Work instruction: After reading the entries below, copy word for word the lines from the first through the line containing "(s.source.length ≤ s.sourcePos", and stop there.

Data for this exercise:
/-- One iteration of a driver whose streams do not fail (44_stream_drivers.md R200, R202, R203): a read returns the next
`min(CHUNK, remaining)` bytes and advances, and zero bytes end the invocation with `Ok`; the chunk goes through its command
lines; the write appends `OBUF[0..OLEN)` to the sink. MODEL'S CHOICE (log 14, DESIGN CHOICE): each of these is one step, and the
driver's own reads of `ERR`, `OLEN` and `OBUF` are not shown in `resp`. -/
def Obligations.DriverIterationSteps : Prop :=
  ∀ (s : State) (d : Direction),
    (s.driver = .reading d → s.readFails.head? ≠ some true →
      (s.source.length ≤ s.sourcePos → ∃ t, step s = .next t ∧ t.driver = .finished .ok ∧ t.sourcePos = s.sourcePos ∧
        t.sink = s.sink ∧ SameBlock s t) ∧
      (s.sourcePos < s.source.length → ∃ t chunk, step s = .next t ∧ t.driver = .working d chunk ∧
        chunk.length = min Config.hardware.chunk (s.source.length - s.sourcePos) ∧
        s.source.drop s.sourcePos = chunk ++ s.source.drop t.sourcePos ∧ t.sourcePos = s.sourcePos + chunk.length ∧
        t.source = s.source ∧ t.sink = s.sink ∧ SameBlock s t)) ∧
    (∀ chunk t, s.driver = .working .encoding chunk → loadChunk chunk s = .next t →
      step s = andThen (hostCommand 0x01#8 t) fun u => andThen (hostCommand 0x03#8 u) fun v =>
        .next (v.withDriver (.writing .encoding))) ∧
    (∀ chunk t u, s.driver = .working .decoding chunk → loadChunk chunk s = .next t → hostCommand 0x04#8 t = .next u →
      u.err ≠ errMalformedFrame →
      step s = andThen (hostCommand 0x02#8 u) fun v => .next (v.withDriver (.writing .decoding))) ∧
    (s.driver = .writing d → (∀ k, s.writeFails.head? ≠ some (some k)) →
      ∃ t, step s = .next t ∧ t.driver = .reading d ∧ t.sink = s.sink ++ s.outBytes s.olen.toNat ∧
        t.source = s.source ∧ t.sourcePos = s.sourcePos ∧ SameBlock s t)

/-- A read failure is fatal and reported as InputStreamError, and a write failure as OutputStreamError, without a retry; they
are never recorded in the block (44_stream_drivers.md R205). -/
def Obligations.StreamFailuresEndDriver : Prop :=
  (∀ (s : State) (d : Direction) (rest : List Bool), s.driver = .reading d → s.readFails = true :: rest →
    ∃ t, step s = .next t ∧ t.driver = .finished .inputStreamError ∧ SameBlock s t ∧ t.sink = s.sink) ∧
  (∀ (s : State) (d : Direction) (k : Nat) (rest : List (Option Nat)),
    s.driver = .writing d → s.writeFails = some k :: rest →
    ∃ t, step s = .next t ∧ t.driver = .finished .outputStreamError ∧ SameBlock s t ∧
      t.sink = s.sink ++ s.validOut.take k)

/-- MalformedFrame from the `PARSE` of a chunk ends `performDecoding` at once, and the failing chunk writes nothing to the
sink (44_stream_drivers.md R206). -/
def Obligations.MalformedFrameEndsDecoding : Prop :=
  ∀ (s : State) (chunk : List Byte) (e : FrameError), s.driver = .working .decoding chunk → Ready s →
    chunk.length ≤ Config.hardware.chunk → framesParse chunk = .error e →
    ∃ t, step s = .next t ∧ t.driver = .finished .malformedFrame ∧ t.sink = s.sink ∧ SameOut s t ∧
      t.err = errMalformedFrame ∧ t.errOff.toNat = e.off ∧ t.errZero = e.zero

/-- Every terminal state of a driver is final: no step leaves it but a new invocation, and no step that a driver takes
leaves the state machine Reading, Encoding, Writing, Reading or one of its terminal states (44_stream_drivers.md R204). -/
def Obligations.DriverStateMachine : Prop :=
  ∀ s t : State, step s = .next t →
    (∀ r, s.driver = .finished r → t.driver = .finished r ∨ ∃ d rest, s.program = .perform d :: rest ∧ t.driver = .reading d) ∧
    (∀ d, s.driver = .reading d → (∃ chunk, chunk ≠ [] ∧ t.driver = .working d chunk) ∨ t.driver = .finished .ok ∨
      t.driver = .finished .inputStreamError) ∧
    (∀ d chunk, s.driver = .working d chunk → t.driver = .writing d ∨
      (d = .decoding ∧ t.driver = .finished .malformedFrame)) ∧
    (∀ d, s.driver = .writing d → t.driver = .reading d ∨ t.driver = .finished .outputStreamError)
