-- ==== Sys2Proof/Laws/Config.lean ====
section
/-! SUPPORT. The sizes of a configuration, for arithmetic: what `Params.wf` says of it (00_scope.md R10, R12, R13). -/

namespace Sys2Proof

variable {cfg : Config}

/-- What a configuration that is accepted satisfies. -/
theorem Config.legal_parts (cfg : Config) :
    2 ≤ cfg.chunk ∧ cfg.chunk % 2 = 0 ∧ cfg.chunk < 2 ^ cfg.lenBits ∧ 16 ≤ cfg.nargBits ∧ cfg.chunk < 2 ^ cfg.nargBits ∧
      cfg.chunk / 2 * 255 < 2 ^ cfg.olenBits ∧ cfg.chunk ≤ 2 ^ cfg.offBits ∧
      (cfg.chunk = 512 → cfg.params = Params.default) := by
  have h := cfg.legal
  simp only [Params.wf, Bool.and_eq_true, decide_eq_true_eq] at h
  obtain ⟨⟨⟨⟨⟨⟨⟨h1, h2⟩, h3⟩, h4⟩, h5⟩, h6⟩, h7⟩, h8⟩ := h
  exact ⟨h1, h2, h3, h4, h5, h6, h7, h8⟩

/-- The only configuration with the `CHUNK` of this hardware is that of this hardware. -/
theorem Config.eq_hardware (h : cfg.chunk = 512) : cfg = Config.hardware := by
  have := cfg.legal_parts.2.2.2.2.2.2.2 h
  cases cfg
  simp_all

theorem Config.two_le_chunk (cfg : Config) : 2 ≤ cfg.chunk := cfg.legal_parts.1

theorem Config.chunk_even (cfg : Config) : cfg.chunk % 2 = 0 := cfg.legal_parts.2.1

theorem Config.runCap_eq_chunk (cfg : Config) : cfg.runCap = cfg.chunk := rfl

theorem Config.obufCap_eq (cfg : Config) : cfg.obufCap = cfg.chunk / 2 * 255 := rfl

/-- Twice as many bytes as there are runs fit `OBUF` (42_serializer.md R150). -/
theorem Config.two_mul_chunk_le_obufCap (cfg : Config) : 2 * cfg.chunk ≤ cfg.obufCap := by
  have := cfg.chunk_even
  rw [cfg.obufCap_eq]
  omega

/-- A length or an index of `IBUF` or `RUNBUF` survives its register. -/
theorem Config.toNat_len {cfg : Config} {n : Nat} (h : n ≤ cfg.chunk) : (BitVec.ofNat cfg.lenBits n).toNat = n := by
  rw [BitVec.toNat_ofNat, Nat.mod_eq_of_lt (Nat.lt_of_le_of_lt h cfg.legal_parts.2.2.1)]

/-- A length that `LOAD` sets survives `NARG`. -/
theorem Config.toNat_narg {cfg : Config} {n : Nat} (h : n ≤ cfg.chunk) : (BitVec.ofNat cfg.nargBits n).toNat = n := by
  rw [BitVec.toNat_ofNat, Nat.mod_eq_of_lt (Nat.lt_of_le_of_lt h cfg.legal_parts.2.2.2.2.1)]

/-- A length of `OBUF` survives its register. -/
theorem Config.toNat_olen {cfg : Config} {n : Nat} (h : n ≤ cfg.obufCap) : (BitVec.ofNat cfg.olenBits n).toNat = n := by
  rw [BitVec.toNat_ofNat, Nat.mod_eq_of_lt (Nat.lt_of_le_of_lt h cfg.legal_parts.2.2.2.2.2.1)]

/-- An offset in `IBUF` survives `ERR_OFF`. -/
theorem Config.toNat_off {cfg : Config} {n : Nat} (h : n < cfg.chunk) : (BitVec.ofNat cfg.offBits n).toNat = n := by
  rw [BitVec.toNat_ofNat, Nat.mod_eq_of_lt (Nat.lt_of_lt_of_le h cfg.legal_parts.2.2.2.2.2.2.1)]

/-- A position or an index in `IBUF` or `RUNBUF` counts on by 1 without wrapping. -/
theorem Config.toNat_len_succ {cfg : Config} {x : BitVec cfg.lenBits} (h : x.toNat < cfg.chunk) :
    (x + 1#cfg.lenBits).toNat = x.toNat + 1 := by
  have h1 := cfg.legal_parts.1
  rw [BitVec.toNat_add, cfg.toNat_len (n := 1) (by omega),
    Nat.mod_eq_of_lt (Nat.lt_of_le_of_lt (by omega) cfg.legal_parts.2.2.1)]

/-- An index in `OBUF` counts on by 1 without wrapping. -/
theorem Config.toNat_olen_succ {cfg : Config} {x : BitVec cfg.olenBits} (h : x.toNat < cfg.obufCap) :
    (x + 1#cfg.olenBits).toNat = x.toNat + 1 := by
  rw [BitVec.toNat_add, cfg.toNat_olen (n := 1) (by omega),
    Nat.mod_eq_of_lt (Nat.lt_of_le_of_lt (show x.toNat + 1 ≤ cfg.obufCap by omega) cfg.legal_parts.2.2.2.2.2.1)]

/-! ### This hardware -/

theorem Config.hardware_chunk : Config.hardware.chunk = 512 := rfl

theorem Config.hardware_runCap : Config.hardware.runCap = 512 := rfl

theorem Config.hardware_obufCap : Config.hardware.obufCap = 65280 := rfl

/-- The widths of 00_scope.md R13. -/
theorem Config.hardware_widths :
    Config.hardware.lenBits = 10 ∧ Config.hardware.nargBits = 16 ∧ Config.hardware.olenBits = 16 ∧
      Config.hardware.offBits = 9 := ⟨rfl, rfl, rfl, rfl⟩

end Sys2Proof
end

Task result:
/-- One iteration of a driver whose streams do not fail (44_stream_drivers.md R200, R202, R203): a read returns the next
`min(CHUNK, remaining)` bytes and advances, and zero bytes end the invocation with `Ok`; the chunk goes through its command
lines; the write appends `OBUF[0..OLEN)` to the sink. MODEL'S CHOICE (log 14, DESIGN CHOICE): each of these is one step, and the
driver's own reads of `ERR`, `OLEN` and `OBUF` are not shown in `resp`. -/
def Obligations.DriverIterationSteps : Prop :=
  ∀ (s : State) (d : Direction),
    (s.driver = .reading d → s.readFails.head? ≠ some true →
      (s.source.length ≤ s.sourcePos → ∃ t, step s = .next t ∧ t.driver = .finished .ok ∧ t.sourcePos = s.sourcePos ∧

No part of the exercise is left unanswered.